• ABOUT THIS TASK
Of the lines listed below, return exactly those that run from the line containing "def State.pinSource (s" through the line containing "run (fun s => s.onlyIf ((s.enables", both included.

(Saved entries)
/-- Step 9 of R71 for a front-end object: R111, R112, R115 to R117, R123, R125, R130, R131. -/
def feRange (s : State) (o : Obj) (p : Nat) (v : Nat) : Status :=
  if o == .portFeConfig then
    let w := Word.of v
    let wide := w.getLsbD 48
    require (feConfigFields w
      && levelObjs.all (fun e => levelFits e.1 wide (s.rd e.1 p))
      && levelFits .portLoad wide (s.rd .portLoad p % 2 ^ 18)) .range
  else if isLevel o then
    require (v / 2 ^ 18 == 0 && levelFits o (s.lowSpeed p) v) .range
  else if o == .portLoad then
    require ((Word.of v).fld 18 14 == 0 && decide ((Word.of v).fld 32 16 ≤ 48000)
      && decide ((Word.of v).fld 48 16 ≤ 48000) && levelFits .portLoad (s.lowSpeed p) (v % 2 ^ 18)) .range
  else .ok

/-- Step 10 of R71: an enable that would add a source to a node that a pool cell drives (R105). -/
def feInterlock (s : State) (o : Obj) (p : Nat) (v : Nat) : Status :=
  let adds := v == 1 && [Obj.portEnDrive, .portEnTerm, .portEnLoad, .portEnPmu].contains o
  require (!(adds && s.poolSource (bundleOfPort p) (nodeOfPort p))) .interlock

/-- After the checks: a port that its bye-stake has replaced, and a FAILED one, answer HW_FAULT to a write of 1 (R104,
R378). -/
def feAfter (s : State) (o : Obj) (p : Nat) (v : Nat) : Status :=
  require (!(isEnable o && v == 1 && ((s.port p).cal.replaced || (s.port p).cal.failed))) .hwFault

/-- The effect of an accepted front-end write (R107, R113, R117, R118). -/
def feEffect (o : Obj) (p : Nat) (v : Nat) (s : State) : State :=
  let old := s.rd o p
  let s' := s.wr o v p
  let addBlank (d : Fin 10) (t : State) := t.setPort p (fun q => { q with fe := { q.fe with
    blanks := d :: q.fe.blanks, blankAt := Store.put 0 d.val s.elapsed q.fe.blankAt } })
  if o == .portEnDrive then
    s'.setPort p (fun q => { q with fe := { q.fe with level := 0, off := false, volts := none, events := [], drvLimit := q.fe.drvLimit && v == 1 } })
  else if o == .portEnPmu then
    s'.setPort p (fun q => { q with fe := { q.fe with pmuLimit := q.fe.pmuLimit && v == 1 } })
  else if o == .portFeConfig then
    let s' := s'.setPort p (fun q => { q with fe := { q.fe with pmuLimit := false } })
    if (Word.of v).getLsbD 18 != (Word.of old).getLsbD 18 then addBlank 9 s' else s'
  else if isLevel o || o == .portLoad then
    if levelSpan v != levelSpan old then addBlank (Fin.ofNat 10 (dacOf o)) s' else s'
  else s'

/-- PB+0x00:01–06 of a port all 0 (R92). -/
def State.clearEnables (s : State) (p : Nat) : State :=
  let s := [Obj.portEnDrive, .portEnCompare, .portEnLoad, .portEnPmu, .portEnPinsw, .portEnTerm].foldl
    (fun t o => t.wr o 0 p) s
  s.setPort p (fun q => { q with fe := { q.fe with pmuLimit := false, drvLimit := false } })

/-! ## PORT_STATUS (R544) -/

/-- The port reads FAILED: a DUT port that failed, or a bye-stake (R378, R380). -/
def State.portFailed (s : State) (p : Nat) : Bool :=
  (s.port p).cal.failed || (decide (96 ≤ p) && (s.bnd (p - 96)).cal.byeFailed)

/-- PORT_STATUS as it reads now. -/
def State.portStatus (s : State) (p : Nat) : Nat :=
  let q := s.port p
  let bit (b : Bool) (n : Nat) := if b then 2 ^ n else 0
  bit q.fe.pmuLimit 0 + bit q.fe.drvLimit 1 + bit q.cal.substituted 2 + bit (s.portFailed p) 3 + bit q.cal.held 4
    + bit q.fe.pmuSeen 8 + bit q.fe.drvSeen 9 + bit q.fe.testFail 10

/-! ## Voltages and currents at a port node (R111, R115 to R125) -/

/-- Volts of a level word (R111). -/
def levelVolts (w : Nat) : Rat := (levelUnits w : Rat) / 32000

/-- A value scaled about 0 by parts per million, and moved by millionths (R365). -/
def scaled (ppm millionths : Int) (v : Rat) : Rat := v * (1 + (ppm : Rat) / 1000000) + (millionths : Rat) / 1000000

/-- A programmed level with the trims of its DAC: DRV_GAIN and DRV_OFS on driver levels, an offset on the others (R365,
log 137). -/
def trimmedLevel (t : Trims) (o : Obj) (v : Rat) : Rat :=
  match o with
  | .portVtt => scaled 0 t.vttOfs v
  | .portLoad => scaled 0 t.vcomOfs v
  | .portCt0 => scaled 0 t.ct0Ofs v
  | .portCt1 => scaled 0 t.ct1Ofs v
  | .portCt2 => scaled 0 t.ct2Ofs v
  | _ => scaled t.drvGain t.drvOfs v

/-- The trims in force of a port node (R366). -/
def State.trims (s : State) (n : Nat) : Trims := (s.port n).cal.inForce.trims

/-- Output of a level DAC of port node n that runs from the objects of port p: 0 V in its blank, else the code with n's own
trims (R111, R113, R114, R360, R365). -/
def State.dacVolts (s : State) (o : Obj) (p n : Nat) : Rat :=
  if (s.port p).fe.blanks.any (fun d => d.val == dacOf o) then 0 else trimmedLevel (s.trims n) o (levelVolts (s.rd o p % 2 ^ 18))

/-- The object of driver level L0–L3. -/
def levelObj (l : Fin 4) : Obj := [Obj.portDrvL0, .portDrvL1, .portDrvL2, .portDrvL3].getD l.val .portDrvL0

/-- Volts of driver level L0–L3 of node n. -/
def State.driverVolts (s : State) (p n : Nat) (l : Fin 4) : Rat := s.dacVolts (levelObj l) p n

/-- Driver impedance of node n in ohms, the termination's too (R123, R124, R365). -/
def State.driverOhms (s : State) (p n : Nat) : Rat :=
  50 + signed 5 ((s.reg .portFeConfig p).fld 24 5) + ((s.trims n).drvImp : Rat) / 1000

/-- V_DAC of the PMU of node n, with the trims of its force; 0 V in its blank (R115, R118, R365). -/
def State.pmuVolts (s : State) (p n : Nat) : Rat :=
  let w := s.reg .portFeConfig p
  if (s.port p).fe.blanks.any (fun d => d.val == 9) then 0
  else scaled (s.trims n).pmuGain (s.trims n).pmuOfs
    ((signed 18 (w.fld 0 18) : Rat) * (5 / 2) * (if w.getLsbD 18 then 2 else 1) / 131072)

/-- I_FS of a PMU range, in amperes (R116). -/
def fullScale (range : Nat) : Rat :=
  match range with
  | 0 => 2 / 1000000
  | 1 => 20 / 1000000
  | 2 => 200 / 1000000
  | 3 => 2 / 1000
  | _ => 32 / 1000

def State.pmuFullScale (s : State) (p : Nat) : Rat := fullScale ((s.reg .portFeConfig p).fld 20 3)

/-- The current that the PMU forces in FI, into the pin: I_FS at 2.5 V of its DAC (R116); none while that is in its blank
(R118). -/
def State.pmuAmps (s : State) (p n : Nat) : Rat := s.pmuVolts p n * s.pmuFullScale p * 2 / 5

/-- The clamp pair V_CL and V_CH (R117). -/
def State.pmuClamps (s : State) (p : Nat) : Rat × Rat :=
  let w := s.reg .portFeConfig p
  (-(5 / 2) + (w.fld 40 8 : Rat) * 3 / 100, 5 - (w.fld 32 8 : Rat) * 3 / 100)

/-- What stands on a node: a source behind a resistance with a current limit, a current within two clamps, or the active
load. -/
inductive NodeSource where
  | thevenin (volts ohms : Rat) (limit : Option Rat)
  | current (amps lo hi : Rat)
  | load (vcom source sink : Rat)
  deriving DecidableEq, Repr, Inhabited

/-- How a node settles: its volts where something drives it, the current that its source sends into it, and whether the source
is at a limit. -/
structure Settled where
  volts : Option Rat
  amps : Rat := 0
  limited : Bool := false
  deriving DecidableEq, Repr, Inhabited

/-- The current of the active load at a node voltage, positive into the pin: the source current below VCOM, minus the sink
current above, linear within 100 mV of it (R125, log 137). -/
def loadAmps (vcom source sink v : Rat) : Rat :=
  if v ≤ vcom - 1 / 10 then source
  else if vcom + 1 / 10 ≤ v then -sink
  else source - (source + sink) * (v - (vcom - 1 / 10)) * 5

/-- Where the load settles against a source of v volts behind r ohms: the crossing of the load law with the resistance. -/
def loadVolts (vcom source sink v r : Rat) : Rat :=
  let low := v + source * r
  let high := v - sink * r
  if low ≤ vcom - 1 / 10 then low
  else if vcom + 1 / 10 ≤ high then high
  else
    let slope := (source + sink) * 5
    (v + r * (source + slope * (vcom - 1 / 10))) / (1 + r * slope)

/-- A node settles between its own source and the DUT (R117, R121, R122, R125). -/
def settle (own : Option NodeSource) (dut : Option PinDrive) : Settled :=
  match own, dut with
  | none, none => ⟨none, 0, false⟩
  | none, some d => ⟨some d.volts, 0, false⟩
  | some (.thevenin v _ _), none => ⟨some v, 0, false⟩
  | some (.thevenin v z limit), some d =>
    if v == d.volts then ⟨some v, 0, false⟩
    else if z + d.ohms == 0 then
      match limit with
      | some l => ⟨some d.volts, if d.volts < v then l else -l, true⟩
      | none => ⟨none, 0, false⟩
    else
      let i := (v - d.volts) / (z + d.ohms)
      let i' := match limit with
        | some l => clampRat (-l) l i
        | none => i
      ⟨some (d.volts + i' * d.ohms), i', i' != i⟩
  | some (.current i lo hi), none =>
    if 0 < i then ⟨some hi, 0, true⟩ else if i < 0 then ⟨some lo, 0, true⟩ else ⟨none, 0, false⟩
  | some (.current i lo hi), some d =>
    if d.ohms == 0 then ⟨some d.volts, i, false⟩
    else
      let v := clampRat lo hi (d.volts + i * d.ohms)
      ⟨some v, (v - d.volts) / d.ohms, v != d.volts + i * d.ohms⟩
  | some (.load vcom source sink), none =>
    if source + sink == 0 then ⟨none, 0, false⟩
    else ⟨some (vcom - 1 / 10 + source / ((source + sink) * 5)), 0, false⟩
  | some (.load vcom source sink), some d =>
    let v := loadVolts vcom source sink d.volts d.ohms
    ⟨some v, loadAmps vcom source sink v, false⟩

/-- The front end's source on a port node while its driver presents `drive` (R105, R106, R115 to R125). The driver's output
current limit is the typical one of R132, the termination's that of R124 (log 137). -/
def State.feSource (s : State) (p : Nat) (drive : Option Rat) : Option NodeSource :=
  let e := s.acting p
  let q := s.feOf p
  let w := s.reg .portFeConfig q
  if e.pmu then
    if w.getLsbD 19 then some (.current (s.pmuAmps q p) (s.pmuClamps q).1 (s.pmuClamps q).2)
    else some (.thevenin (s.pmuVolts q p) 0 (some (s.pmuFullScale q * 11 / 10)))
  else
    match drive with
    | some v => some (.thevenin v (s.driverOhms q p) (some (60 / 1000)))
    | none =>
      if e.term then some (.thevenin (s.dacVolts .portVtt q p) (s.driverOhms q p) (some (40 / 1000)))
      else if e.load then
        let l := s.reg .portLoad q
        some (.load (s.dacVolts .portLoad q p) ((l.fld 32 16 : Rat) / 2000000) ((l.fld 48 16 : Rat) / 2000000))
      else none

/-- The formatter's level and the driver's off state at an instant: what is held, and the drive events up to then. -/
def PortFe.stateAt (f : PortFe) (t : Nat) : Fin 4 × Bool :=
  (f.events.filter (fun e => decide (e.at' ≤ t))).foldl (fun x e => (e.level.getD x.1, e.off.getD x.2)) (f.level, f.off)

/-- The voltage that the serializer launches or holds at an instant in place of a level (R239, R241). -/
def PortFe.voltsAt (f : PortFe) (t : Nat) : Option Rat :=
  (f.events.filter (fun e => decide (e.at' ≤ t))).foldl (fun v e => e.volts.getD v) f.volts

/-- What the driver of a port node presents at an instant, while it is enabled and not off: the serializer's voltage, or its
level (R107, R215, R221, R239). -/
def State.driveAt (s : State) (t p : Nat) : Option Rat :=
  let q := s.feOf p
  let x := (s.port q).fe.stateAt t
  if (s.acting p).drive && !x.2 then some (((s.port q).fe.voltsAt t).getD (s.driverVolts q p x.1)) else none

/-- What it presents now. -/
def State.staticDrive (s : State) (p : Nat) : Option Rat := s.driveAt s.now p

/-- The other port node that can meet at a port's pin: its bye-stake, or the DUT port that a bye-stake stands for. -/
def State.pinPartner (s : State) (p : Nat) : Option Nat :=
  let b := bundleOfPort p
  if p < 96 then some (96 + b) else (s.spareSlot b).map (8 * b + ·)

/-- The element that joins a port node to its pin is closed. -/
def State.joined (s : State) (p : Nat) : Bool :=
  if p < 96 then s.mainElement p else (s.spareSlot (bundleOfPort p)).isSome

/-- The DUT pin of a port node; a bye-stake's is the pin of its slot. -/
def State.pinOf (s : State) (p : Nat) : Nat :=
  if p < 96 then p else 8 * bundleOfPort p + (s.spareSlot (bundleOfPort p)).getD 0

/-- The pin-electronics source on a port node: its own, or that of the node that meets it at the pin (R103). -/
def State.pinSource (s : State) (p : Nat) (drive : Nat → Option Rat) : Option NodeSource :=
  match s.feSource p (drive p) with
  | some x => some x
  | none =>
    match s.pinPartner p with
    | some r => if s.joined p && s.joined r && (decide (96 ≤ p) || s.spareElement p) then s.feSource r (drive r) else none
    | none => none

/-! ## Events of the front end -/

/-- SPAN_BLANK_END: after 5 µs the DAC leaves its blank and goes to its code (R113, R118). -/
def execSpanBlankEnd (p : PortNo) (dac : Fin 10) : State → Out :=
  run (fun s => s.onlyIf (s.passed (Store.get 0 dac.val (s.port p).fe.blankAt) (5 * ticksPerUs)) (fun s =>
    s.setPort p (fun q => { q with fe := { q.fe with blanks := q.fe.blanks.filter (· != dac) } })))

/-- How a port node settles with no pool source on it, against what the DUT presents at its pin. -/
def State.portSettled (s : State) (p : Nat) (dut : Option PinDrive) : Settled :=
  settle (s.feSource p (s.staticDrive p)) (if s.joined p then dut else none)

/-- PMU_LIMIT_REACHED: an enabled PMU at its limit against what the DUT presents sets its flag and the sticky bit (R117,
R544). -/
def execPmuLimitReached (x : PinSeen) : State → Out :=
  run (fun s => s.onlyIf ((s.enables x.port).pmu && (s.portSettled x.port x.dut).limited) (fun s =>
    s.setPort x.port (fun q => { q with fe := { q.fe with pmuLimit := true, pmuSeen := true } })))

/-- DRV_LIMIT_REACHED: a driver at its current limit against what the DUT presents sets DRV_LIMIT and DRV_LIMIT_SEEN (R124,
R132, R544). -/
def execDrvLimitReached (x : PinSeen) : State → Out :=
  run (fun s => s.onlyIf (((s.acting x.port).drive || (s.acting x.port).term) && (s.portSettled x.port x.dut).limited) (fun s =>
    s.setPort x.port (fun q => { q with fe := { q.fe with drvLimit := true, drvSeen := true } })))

• RESPONSE
def State.pinSource (s : State) (p : Nat) (drive : Nat → Option Rat) : Option NodeSource :=
  match s.feSource p (drive p) with
  | some x => some x
  | none =>
    match s.pinPartner p with
    | some r => if s.joined p && s.joined r && (decide (96 ≤ p) || s.spareElement p) then s.feSource r (drive r) else none
    | none => none

/-! ## Events of the front end -/

/-- SPAN_BLANK_END: after 5 µs the DAC leaves its blank and goes to its code (R113, R118). -/
def execSpanBlankEnd (p : PortNo) (dac : Fin 10) : State → Out :=
  run (fun s => s.onlyIf (s.passed (Store.get 0 dac.val (s.port p).fe.blankAt) (5 * ticksPerUs)) (fun s =>
    s.setPort p (fun q => { q with fe := { q.fe with blanks := q.fe.blanks.filter (· != dac) } })))

/-- How a port node settles with no pool source on it, against what the DUT presents at its pin. -/
def State.portSettled (s : State) (p : Nat) (dut : Option PinDrive) : Settled :=
  settle (s.feSource p (s.staticDrive p)) (if s.joined p then dut else none)

/-- PMU_LIMIT_REACHED: an enabled PMU at its limit against what the DUT presents sets its flag and the sticky bit (R117,
R544). -/
def execPmuLimitReached (x : PinSeen) : State → Out :=
  run (fun s => s.onlyIf ((s.enables x.port).pmu && (s.portSettled x.port x.dut).limited) (fun s =>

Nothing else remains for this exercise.